▸ WHAT YOU SHOULD DO
This exercise calls for the line with "(.crst (decS3 w))", the line with "2) (fld w 0 2))", and all lines between them in the material below, output exactly and with no other lines.

▸ SOURCE MATERIAL

/-- CopySize from its field; none for a reserved value. -/
def CopySize.ofBits (b : BitVec 2) : Option CopySize :=
  if b = 0#2 then some .b4 else
  if b = 1#2 then some .b8 else
  if b = 2#2 then some .b16 else
  none

/-- Field value of DrainFmt. -/
def DrainFmt.bits : DrainFmt → BitVec 4
  | .f32 => 0#4
  | .f16 => 1#4
  | .bf16 => 2#4
  | .e4m3 => 3#4
  | .e5m2 => 4#4
  | .e2m1 => 5#4

/-- DrainFmt from its field; none for a reserved value. -/
def DrainFmt.ofBits (b : BitVec 4) : Option DrainFmt :=
  if b = 0#4 then some .f32 else
  if b = 1#4 then some .f16 else
  if b = 2#4 then some .bf16 else
  if b = 3#4 then some .e4m3 else
  if b = 4#4 then some .e5m2 else
  if b = 5#4 then some .e2m1 else
  none

/-- Field value of ListTy. -/
def ListTy.bits : ListTy → BitVec 2
  | .f32 => 0#2
  | .bf16 => 1#2
  | .i32 => 2#2

/-- ListTy from its field; none for a reserved value. -/
def ListTy.ofBits (b : BitVec 2) : Option ListTy :=
  if b = 0#2 then some .f32 else
  if b = 1#2 then some .bf16 else
  if b = 2#2 then some .i32 else
  none

/-- Destination of the V and F formats; NW = 1 needs a zero field (R51). -/
def dstOf (d : VCode) (nw : Bool) : Option Dst :=
  if nw then (if d = 0#6 then some .nw else none) else some (.reg d)

/-- The destination field. -/
def Dst.code : Dst → VCode
  | .reg d => d
  | .nw => 0#6

/-- The NW bit. -/
def Dst.nwBit : Dst → Bool
  | .reg _ => false
  | .nw => true

/-- V format with two sources (R41). -/
def decV2 (w : BitVec 32) : Option V2 := do
  let dst ← dstOf (fld w 19 6) (bitAt w 18)
  let pa ← Perm.ofBits (fld w 4 2)
  let pb ← Perm.ofBits (fld w 2 2)
  pure { dst, a := fld w 12 6, b := fld w 6 6, pa, pb }

/-- V format, unary: b holds the sub-operation and pb is zero (R67). -/
def decV1 (w : BitVec 32) : Option V1 := do
  let dst ← dstOf (fld w 19 6) (bitAt w 18)
  let pa ← Perm.ofBits (fld w 4 2)
  pure { dst, a := fld w 12 6, pa }

/-- F format (R41). -/
def decF3 (w : BitVec 32) : Option F3 := do
  let dst ← dstOf (fld w 19 6) (bitAt w 0)
  pure { dst, a := fld w 13 6, b := fld w 7 6, c := fld w 1 6 }

/-- V format of a compare; NW must be zero (R51). -/
def decVCmp (w : BitVec 32) : Option VCmp := do
  let pa ← Perm.ofBits (fld w 4 2)
  let pb ← Perm.ofBits (fld w 2 2)
  if bitAt w 18 then none
  else pure { p := fld w 19 3, a := fld w 12 6, b := fld w 6 6, pa, pb }

/-- S format registers (R41). -/
def decS3 (w : BitVec 32) : S3 := { d := fld w 20 5, a := fld w 15 5, b := fld w 10 5 }

/-- M format (R41). -/
def decM (w : BitVec 32) : Option MOps := do
  let size ← MSize.ofBits (fld w 1 3)
  pure { d := fld w 19 6, s := fld w 14 5, v := fld w 8 6, stream := fld w 4 4, size, ordered := bitAt w 0 }

/-- A format (R41). -/
def decA (w : BitVec 32) : Option AOps := do
  let op ← AOp.ofBits (fld w 0 4)
  pure { d := fld w 19 6, s := fld w 14 5, v := fld w 8 6, stream := fld w 4 4, op }

/-- X format registers d and s. -/
def decX (w : BitVec 32) : XOps := { d := fld w 19 6, s := fld w 14 5 }

/-- An X-format word with v = 111111 (R224, R280, R305, R342). -/
def v63 (w : BitVec 32) : Bool := fld w 8 6 = 63#6

/-- Keeps a value when a test holds. -/
def keep {α : Type} (c : Bool) (x : α) : Option α := if c then some x else none

/-- Opcodes 0x01 to 0x0A: control flow, predicates, votes (R155 to R162). -/
def decBranch (w : BitVec 32) : Option Instr :=
  match (fld w 25 7).toNat with
  | 0x01 => some (.brc (fld w 22 3) (bitAt w 21) (fld w 0 21))
  | 0x02 => keep (fld w 21 4 = 0) (.jmp (fld w 0 21))
  | 0x03 => keep (fld w 21 4 = 0) (.call (fld w 0 21))
  | 0x04 =>
    if fld w 14 5 ≠ 0 ∨ fld w 0 10 ≠ 0 then none else
    match (fld w 10 4).toNat with
    | 0 => some (.jmpr (fld w 19 6))
    | 1 => some (.callr (fld w 19 6))
    | 2 => keep (fld w 19 6 = 0) .ret
    | _ => none
  | 0x05 => keep (fld w 21 4 = 0) (.rcv (fld w 0 21))
  | 0x06 => keep (fld w 0 25 = 0) .join
  | 0x07 => keep (!bitAt w 21) (.brk (fld w 22 3) (fld w 0 21))
  | 0x08 =>
    if fld w 10 15 ≠ 0 ∨ fld w 0 6 ≠ 0 then none else
    match (fld w 6 4).toNat with
    | 0 => some .exit
    | 1 => some .yield
    | _ => none
  | 0x09 =>
    if fld w 0 6 ≠ 0 then none else
    match (fld w 6 4).toNat with
    | 0 => some (.pand (decS3 w))
    | 1 => some (.por (decS3 w))
    | 2 => some (.pxor (decS3 w))
    | 3 => some (.pandn (decS3 w))
    | 4 => keep (fld w 10 5 = 0) (.pnot (fld w 20 5) (fld w 15 5))
    | 5 => keep (fld w 10 5 = 0) (.pmov (fld w 20 5) (fld w 15 5))
    | _ => none
  | 0x0A =>
    if fld w 2 10 ≠ 0 ∨ bitAt w 18 then none else
    match (fld w 0 2).toNat with
    | 0 => some (.voteAll (fld w 19 6) (fld w 12 6))
    | 1 => some (.voteAny (fld w 19 6) (fld w 12 6))
    | 2 => some (.voteBal (fld w 19 6) (fld w 12 6))
    | _ => none
  | _ => none

/-- Opcodes 0x0B to 0x0F: system instructions, LFSR, tags and hints (R393, R392, R394, R163, R90, R56). -/
def decSystem (w : BitVec 32) : Option Instr :=
  match (fld w 25 7).toNat with
  | 0x0B =>
    if fld w 20 5 ≠ 0 then none else
    match (fld w 16 4).toNat with
    | 0 => some (.trap (fld w 0 16))
    | 1 => keep (fld w 0 16 = 0) .eret
    | 2 => keep (fld w 0 16 = 0) .halt
    | _ => none
  | 0x0C =>
    match (fld w 16 4).toNat with
    | 0 => (Spr.ofBits (fld w 0 16)).map (Instr.rdspr (fld w 20 5))
    | 1 => (Spr.ofBits (fld w 0 16)).map (Instr.wrspr (fld w 20 5))
    | _ => none
  | 0x0D =>
    if fld w 0 6 ≠ 0 then none else
    match (fld w 6 4).toNat with
    | 0 => keep (fld w 20 5 = 0) (.tlbinv (fld w 15 5) (fld w 10 5))
    | 1 => keep (fld w 10 5 = 0) (.csave (fld w 20 5) (fld w 15 5))
    | 2 => some (.crst (decS3 w))
    | 3 => some (.world (decS3 w))
    | _ => none
  | 0x0E =>
    if fld w 0 10 ≠ 0 then none else
    match (fld w 10 4).toNat with
    | 0 => keep (fld w 19 6 = 0) (.rdseed (fld w 14 5))
    | 1 => keep (fld w 19 6 = 0) (.wrseed (fld w 14 5))
    | 2 => some (.rdtag (fld w 19 6) (fld w 14 5))
    | _ => none
  | 0x0F =>
    match (fld w 21 4).toNat with
    | 0 => keep (fld w 18 3 = 0)
        (.hprm (bitAt w 17) (bitAt w 16) (bitAt w 15) (fld w 10 5) (fld w 5 5) (fld w 0 5))
    | 1 => some (.himm (fld w 0 21))
    | 2 => keep (fld w 0 21 = 0) .hyld
    | 3 => some (.hstl (fld w 0 21))
    | 4 => keep (fld w 5 16 = 0) (.hcache (bitAt w 4) (fld w 2 2) (fld w 0 2))
    | 5 => keep (fld w 4 17 = 0) (.hpred (bitAt w 3) (fld w 0 3))
    | _ => none
  | _ => none

/-- Opcodes 0x10 to 0x14: scalar instructions (R93 to R96, R198). -/
def decScalar (w : BitVec 32) : Option Instr :=
  match (fld w 25 7).toNat with
  | 0x10 =>
    if fld w 0 6 ≠ 0 then none else
    match (fld w 6 4).toNat with
    | 0 => some (.sadd (decS3 w))
    | 1 => some (.ssub (decS3 w))
    | 2 => some (.smul (decS3 w))
    | 3 => some (.smulh (decS3 w))
    | 4 => some (.smulhu (decS3 w))
    | 5 => some (.sand (decS3 w))
    | 6 => some (.sor (decS3 w))
    | 7 => some (.sxor (decS3 w))
    | 8 => some (.sshl (decS3 w))
    | 9 => some (.sshr (decS3 w))
    | 10 => some (.ssra (decS3 w))
    | 11 => some (.smin (decS3 w))
    | 12 => some (.smax (decS3 w))
    | 13 => some (.sminu (decS3 w))
    | 14 => some (.sslt (decS3 w))
    | 15 => some (.ssltu (decS3 w))
    | _ => none
  | 0x11 =>
    match (fld w 16 4).toNat with
    | 0 => some (.saddi (fld w 20 5) (fld w 0 16))
    | 1 => some (.smuli (fld w 20 5) (fld w 0 16))
    | 2 => some (.sandi (fld w 20 5) (fld w 0 16))
    | 3 => some (.sori (fld w 20 5) (fld w 0 16))
    | 4 => some (.sxori (fld w 20 5) (fld w 0 16))
    | 5 => some (.sshli (fld w 20 5) (fld w 0 16))
    | 6 => some (.sshri (fld w 20 5) (fld w 0 16))
    | 7 => some (.ssrai (fld w 20 5) (fld w 0 16))
    | 8 => some (.sslti (fld w 20 5) (fld w 0 16))
    | 9 => some (.ssltui (fld w 20 5) (fld w 0 16))
    | _ => none
  | 0x12 =>
    if bitAt w 19 then none
    else if bitAt w 18 then keep (fld w 16 2 = 0) (.sldi (fld w 20 5) (fld w 0 16))
    else some (.sldiH (fld w 20 5) (fld w 16 2) (fld w 0 16))
  | 0x13 =>
    if fld w 5 5 ≠ 0 then none else
    match (fld w 10 4).toNat with
    | 0 => keep (fld w 0 5 = 0) (.s2v (fld w 19 6) (fld w 14 5))
    | 1 => some (.v2s (fld w 19 6) (fld w 14 5) (fld w 0 5))
    | _ => none
  | 0x14 =>
    if bitAt w 10 ∨ fld w 0 6 ≠ 0 ∨ fld w 8 2 ≠ 0 then none
    else if bitAt w 7 then some (.sst (fld w 20 5) (fld w 15 5) (fld w 11 4) (bitAt w 6))
    else some (.sld (fld w 20 5) (fld w 15 5) (fld w 11 4) (bitAt w 6))
  | _ => none

/-- Opcodes 0x20 to 0x39: vector integer instructions (R67, R99 to R110). -/
def decInt (w : BitVec 32) : Option Instr :=
  match (fld w 25 7).toNat with
  | 0x20 => (decV2 w).bind fun o => (IntTy.ofBits (fld w 0 2)).map (Instr.iadd o)
  | 0x21 => (decV2 w).bind fun o => (IntTy.ofBits (fld w 0 2)).map (Instr.isub o)
  | 0x22 => (decV2 w).bind fun o => (IntTy.ofBits (fld w 0 2)).map (Instr.imul o)
  | 0x23 => (decV2 w).bind fun o => (IntTy.ofBits (fld w 0 2)).map (Instr.imulh o)
  | 0x24 => (decF3 w).map .imad
  | 0x25 => (decV2 w).bind fun o => (IntTy.ofBits (fld w 0 2)).map (Instr.imin o)
  | 0x26 => (decV2 w).bind fun o => (IntTy.ofBits (fld w 0 2)).map (Instr.imax o)
  | 0x27 =>
    if fld w 2 2 ≠ 0 then none else
    match (fld w 6 6).toNat with
    | 0 => (decV1 w).bind fun o => (ElW.ofBits (fld w 0 2)).map (Instr.iabs o)
    | 1 => (decV1 w).bind fun o => (ElW.ofBits (fld w 0 2)).map (Instr.ineg o)
    | _ => none
  | 0x28 => if fld w 0 2 ≠ 0 then none else (decV2 w).map .and
  | 0x29 => if fld w 0 2 ≠ 0 then none else (decV2 w).map .or
  | 0x2A => if fld w 0 2 ≠ 0 then none else (decV2 w).map .xor
  | 0x2B => if fld w 0 4 ≠ 0 ∨ fld w 6 6 ≠ 0 then none else (decV1 w).map .not
  | 0x2C => (decV2 w).bind fun o => (ElW.ofBits (fld w 0 2)).map (Instr.shl o)
  | 0x2D => (decV2 w).bind fun o => (ElW.ofBits (fld w 0 2)).map (Instr.shr o)
  | 0x2E => (decV2 w).bind fun o => (ElW.ofBits (fld w 0 2)).map (Instr.sra o)
  | 0x2F => (decV2 w).bind fun o => (ElW.ofBits (fld w 0 2)).map (Instr.rot o)
  | 0x30 =>
    if fld w 0 4 ≠ 0 then none else
    match (fld w 6 6).toNat with
    | 0 => (decV1 w).map .popc
    | 1 => (decV1 w).map .clz
    | 2 => (decV1 w).map .ctz
    | 3 => (decV1 w).map .brev
    | _ => none
  | 0x31 => (decVCmp w).bind fun o => (ICond.ofBits (fld w 22 3)).bind fun c =>
      (IntTy.ofBits (fld w 0 2)).map (Instr.iset c o)
  | 0x32 => (dstOf (fld w 19 6) (bitAt w 18)).bind fun d => (Perm.ofBits (fld w 4 2)).map fun pa =>
      .sel d (fld w 12 6) (fld w 6 6) pa (fld w 1 3) (bitAt w 0)
  | 0x33 => if fld w 0 4 ≠ 0 ∨ fld w 6 6 ≠ 0 then none else (decV1 w).map .mov
  | 0x34 => (MoviTy.ofBits (fld w 16 3)).map fun t => .movi (fld w 19 6) t (fld w 0 16)
  | 0x35 => if bitAt w 18 then none else (IntTy.ofBits (fld w 16 2)).map fun t => .iaddi (fld w 19 6) t (fld w 0 16)
  | 0x36 => if bitAt w 18 then none else (IntTy.ofBits (fld w 16 2)).map fun t => .imuli (fld w 19 6) t (fld w 0 16)
  | 0x37 =>
    match (fld w 16 3).toNat with
    | 0 => some (.andi (fld w 19 6) (fld w 0 16))
    | 1 => some (.ori (fld w 19 6) (fld w 0 16))
    | 2 => some (.xori (fld w 19 6) (fld w 0 16))
    | _ => none
  | 0x38 =>
    match (fld w 0 2).toNat with
    | 0 => if fld w 2 16 ≠ 0 then none else (dstOf (fld w 19 6) (bitAt w 18)).map .laneid
    | 1 => (decV2 w).map .affine
    | _ => none
  | 0x39 => (decV2 w).bind fun o => (ShflMode.ofBits (fld w 0 2)).map (Instr.shfl o)
  | _ => none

▸ TASK ANSWER
    | 2 => some (.crst (decS3 w))
    | 3 => some (.world (decS3 w))
    | _ => none
  | 0x0E =>
    if fld w 0 10 ≠ 0 then none else
    match (fld w 10 4).toNat with
    | 0 => keep (fld w 19 6 = 0) (.rdseed (fld w 14 5))
    | 1 => keep (fld w 19 6 = 0) (.wrseed (fld w 14 5))
    | 2 => some (.rdtag (fld w 19 6) (fld w 14 5))
    | _ => none
  | 0x0F =>
    match (fld w 21 4).toNat with
    | 0 => keep (fld w 18 3 = 0)
        (.hprm (bitAt w 17) (bitAt w 16) (bitAt w 15) (fld w 10 5) (fld w 5 5) (fld w 0 5))
    | 1 => some (.himm (fld w 0 21))
    | 2 => keep (fld w 0 21 = 0) .hyld
    | 3 => some (.hstl (fld w 0 21))
    | 4 => keep (fld w 5 16 = 0) (.hcache (bitAt w 4) (fld w 2 2) (fld w 0 2))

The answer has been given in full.